Python Package Installation Analysis; Comparing MoM downloads

Last month, I wrote an article about a project to analyze the monthly downloads of Pypi packages. Since I only had one month’s data, I analyzed the distribution package installs, and we found that ~500 packages contribute to around 80% of installations.

I downloaded June’s dataset this month, so I now have two months of data: May and June 24. I will use these two datasets to identify June 24 trending packages. This article will explain the methodology and process for identifying the trending packages.

Goal

There are two crucial questions I want to answer using the two months’ data.

  1. What are the top new packages?

  2. What are the top trending packages?

In this article, I’ll focus on answering question #1. However, we can answer both questions using the same methodology, comparing the package installs between May and June. If the number of installs in May was 0, this is a new package.

How can we visualize the analysis?

I used scatter plots for this purpose, where each point represents a package, the X axis represents May installs, and the Y axis represents June installs.

Trial #1: Not great, but you need to start somewhere. 

On the x-axis, you can see May and June installations on the y-axis. But you can barely see any dots in this scatter plot because of Outliers; this dot on the top right is a package with 10^9 that makes the axis so huge that almost all the other packages fit 1 line between 0 and this package May and June downloads. 

How can we solve this? Look at trial #2

Trial #2: Log scale charts. 

Log scale is handy for drawing data with skewness and outliers instead of having linear (normal) steps, i.e., 1,2,3,4.  The logarithmic scale has exponential steps of (usually 10s), i.e., 1, 10, 100,1000.  This means we zoom a bit more on the small numbers, but we also keep the big numbers on the photo frame; perfect, no? 

Now, it is a different picture. By changing the scale, we can see more variations in the bottom left package, with 1000 and 10000 package downloads per month. However, we still see too many points which is normal because we have too many packages,  now it is the time to start group things together. Which will lead us to trial # 3 

Trial #3 Grouping things together

WTH we did to move from trial 2 to trial 3?
Simple, we rounded things to the closest exponential. This means that there’re a lot of overlapping points, but I can now start thinking of the things that I’m very interested in: 

  1. Packages above the redline: those packages got more downloads in June than in May, with a special focus on the packages that showed 0 downloads on May 24, but in June, we see 10k+ downloads (let’s call them New & Trending packages). 

  2. Packages below the redline, those packages got less downloads in June than in May, they might be dying projects, but for the sake of focusing on the positive side of things, we will not be looking much into those. 

  3. Packages on the redline, I like to call it the boring line, those packages maintain the same level of downloads between May and June. From the MoM comparison, those are not very interesting to us. In the previous article, we talked about the most downloaded packages (the top right dots) 

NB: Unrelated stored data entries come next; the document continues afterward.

-- ==== Sys2Proof/Tests/Slice0.lean ====
section
/-! SUPPORT. Tests: words written out from the spec's encodings, ill-formed terms, single steps whose results the spec's
rules give, and, for each statement that has hypotheses, a state and operands that meet them. -/

set_option maxRecDepth 20000
set_option Elab.async false

namespace Sys2Proof.Tests

open Sys2Proof Sys2Proof.Machine Sys2Proof.Safety Sys2Proof.Claims


/-! ## Words of each class, written out from the tables of 09 to 14 -/

/-- The operands of an arithmetic word. -/
def alu (ty : ElemTy) (d a b c : Reg) (imm : BitVec 15) : Alu := ⟨ty, .rne, false, d, a, b, c, imm⟩

/-- A word of 64 bits decodes, and encodes back. -/
def reads (w : Nat) (i : Instr) : Bool := decodeTableWord 64 w == some i && encode i == some [BitVec.ofNat 64 w]

theorem test_decode_integer : reads 0x06180840A0800002 (.setp ⟨3, false⟩ (alu .i32 1 4 5 2 2)) = true := by decide
theorem test_decode_float : reads 0x1038181040100000 (.fadd always (alu .f32 3 1 2 0 0)) = true := by decide
theorem test_decode_convert :
    reads 0x2038307000018004 (.cvt always { alu .i32 6 7 0 0 4 with rnd := .rtz, sat := true }) = true := by decide
theorem test_decode_branch : reads 0x3038000000000003 (.bra always 3) = true := by decide
theorem test_decode_lanes : reads 0x41B83840A0800004 (.shflXor always ⟨7, 4, 5, 2⟩ 4) = true := by decide
theorem test_decode_load :
    reads 0x503829E0E090FFFF (.ld always ⟨.a, .b8, 5, 30, 7, false, false, .blk, true, 0xFFFF⟩) = true := by decide
theorem test_decode_store :
    reads 0x601048E2102A0000 (.st ⟨2, false⟩ ⟨.win, .b32, 9, 14, 16, true, false, .blk, false, 0⟩) = true := by decide
theorem test_decode_atomic :
    reads 0x7238D18FF0020004 (.redAdd always ⟨.glob, .b32, 26, 24, 127, true, false, .blk, false, 4⟩) = true := by decide
theorem test_decode_barrier : reads 0x80B8580000000002 (.barArr always 11 2) = true := by decide
theorem test_decode_copy : reads 0x903B99400000071A (.cpy always ⟨0x73, .pkg, true, 1, true, 2⟩ 20) = true := by decide
theorem test_decode_matrix : reads 0xA1780142A5800000 (.mma always 20 21 22) = true := by decide
theorem test_decode_handle : reads 0xB038000000000002 (.hwait always 2) = true := by decide
theorem test_decode_overlay : reads 0xC03B908000000000 (.ovld always 2 8) = true := by decide
theorem test_decode_system : reads 0xD1F8014000000000 (.frsave always 0x14) = true := by decide
/-- The words of the port program of 14_anvil_port_programs.md. -/
theorem test_decode_port :
    [decodeTableWord 32 0x11158000, decodeTableWord 32 0x14158000, decodeTableWord 32 0x21200001,
     decodeTableWord 32 0x2A6AC000, decodeTableWord 32 0x3C0C000C, decodeTableWord 32 0x41C00100,
     decodeTableWord 32 0x50100000, decodeTableWord 32 0x54114000] =
    [.mcfComb 4 5 6 0, .mcfWait 5 6, .mcfEmit 4 8 true, .mcfGrant 9 10 11, .mcfJnz 3 12, .mcfSet 7 0x100, .mcfOrder 4,
     .mcfDrain 0 4 5].map some := by decide

/-! Words that R193, R407 and R343 refuse: a class without instructions, a header, an operation that is not assigned, a type
that is reserved, a field that the row does not use, a bit that is reserved. -/

theorem test_refuses_class : decode 0xE038000000000000 0 0 = .error .reservedOp := by decide
theorem test_refuses_header : decode 0xF038000000000000 0 0 = .error .header := by decide
theorem test_refuses_type : decode 0x0038081040180000 0 0 = .error .reservedCode := by decide
theorem test_refuses_field : decode 0x0038081040400000 0 0 = .error .illegalUse := by decide
theorem test_refuses_bit : decode 0x3238000000000001 0 0 = .error .reservedBits := by decide
theorem test_refuses_short : decodeWords [0x3078000000000000] = .error .truncated := by decide
theorem test_refuses_port : decodePort 0x60000000 = .error .reservedOp := by decide

/-! ## Ill-formed instructions, one for each check of R407 -/

/-- None of the instructions is well formed. -/
def refuses (l : List Instr) : Bool := l.all fun i => !legal i

/-- An access of the global space. -/
def mem (size : Size) (d a : Reg) : Mem := ⟨.glob, size, d, a, 127, false, false, .blk, false, 0⟩

theorem test_ill_types : refuses [
    .add always (alu .f32 1 2 3 0 0), .mulhi always (alu .i8x4 1 2 3 0 0), .abs always (alu .n32 1 2 0 0 0),
    .mov always (alu .n32 1 2 0 0 0), .lea always (alu .i64 2 4 6 0 0), .fadd always (alu .i32 1 2 3 0 0),
    .fsetp always (alu .bf16x2 1 2 3 2 0), .fclass always (alu .bf16x2 1 2 0 0 0), .pkBf16 always (alu .bf16 1 2 3 0 0),
    .upkBf16 always (alu .f32 2 1 0 0 0), .pkF8 always (alu .f32 1 4 0 0 0), .npiEnc always (alu .i32 8 16 0 0 0),
    .bscale always (alu .f32 1 2 0 0 0), .bdot always (alu .i32 1 8 16 0 0),
    .lredAdd always ⟨.i64, .rne, 1, 2, 3⟩] = true := by decide
theorem test_ill_registers : refuses [
    .add always (alu .i32 112 2 3 0 0), .add always (alu .i64 3 2 4 0 0), .add always (alu .i64 2 3 4 0 0),
    .madw always (alu .i32 1 2 3 4 0), .popc always (alu .i32 112 2 0 0 0), .setp always (alu .i32 8 2 3 1 0),
    .sel always (alu .i32 1 2 3 8 0), .pkF8 always (alu .f8e4x4 1 2 0 0 0), .upkF8 always (alu .f8e4x4 2 1 0 0 0),
    .npiDec always (alu .i8x4 4 8 0 0 4), .movs always 112 0, .shflUp always ⟨112, 1, 2, 0⟩ 1,
    .barArr always 112 0, .heatArr always 1, .heatWait always 0 1, .hget always 1 0, .mseq always 112 false,
    .ovq always 112 1, .rdsr always 112 0, .rdsr always 1 0x11, .frsave always 1] = true := by decide
theorem test_ill_unused : refuses [
    .add always (alu .i32 1 2 3 1 0), .add always (alu .i32 1 2 3 0 1), .not always (alu .i32 1 2 1 0 0),
    .add always { alu .i32 1 2 3 0 0 with rnd := .rtz }, .add always { alu .i32 1 2 3 0 0 with sat := true },
    .fmin always { alu .f32 1 2 3 0 0 with rnd := .rtz }, .movi always ⟨1, 2, 0, 0⟩, .movi always ⟨1, 0, 2, 0⟩,
    .addi always ⟨2, 3, 1, 0⟩, .setpi always ⟨1, 2, 6, 0⟩, .setp always (alu .i32 1 2 3 2 6),
    .bfx always (alu .i32 1 2 0 0 0x7DF), .lea always (alu .i32 2 4 6 0 5), .cvt always (alu .i32 1 2 0 0 6),
    .cvt always { alu .i32 1 2 0 0 1 with rnd := .rtz }, .bdot always (alu .f8e4x4 1 8 16 0 4),
    .npiDec always (alu .i8x4 8 16 0 0 1)] = true := by decide
theorem test_ill_memory : refuses [
    .ld always (mem .b64 1 2), .ld always (mem .b128 2 2), .ld always (mem .b32 1 3), .ld always (mem .b32 112 2),
    .ld always { mem .b32 1 2 with sx := true }, .ldNc always { mem .b32 1 2 with space := .w },
    .ld always { mem .b32 1 0 with space := .win }, .ld always { mem .b32 1 2 with space := .stack },
    .push always (mem .b32 1 2), .pop always { mem .b32 1 0 with space := .stack, imm := 4 }, .pf always (mem .b32 1 2),
    .st always { mem .b8 1 2 with sx := true }, .atomAdd always (mem .b16 1 2), .atomCas always (mem .b32 1 2),
    .atomAdd always { mem .b32 1 2 with space := .win, b := 0 }, .redAdd always { mem .b64 2 2 with space := .win, b := 0 },
    .nmcas always (mem .b64 112 2), .nmenq always (mem .b64 111 2), .nmcas always (mem .b128 112 102)] = true := by decide
theorem test_ill_engines : refuses [
    .cpy always ⟨5, .blk, false, 0, false, 0⟩ 2, .cpy always ⟨0, .blk, false, 1, false, 0⟩ 2,
    .cpy always ⟨0, .blk, false, 0, false, 1⟩ 2, .cpy always ⟨0, .blk, false, 0, false, 0⟩ 3,
    .tbind always 3 1 0 false false, .tbind always 110 1 0 false false, .tbind always 2 1 2 false false,
    .tbind always 2 1 3 true false, .tlbinv always 2 3, .wrsr always 2 0x03, .wrsr always 1 0x12, .rdsr always 2 0x0E,
    .mcfMatch 13 1, .mcfFwd 0 1 13 false, .mcfEmit 0 1 false, .mcfComb 0 1 2 8] = true := by decide
/-- A link after an end link, and a link of an operation that does not exist. -/
theorem test_ill_chain : refuses [
    .chain always ⟨⟨0, .blk, false, 0, false, 0⟩, 2, 4, 6, false, false, .f32, .f32, 0x0000040000000000, 0⟩,
    .chain always ⟨⟨0, .blk, false, 0, false, 0⟩, 2, 4, 6, false, false, .f32, .f32, 0x4800, 0⟩] = true := by decide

Things became more interesting, no? Now it is time to share the last version. The goal now is to answer the question of how many packages fall in each bucket outside the boring line. Now, let’s look at the final version.

Final Trial. Wrapping things together

In this chart, the size of each dot represents the number of packages, while the color represents how far it is from the boring line. The farther the point from the boring line, the more interesting it is. I purposely removed the details, i.e., how many packages fall into each bucket. However, from the look and feel, it seems that we have more new packages than dying packages. 

Now, can you answer the question I asked earlier: What are the top new packages?

If we deep dive into the 3 dots in the top left. We can easily identify those packages.

       
Rank Project May 24 Installs June 24 Installs
1 ultralytics-thop 0k 1219k
2 pinecone-plugin-interface 0k 232k
3 zeroize 0k 213k
4 sagemaker-mlflow 0k 151k
5 rencrypt 0k 100k
6 llama-cloud 0k 74k
7 jaydebeapi3 0k 68k
8 redefine 0k 62k
9 opentelemetry-instrumentation-threading 0k 60k
10 python-oxmsg 0k 56k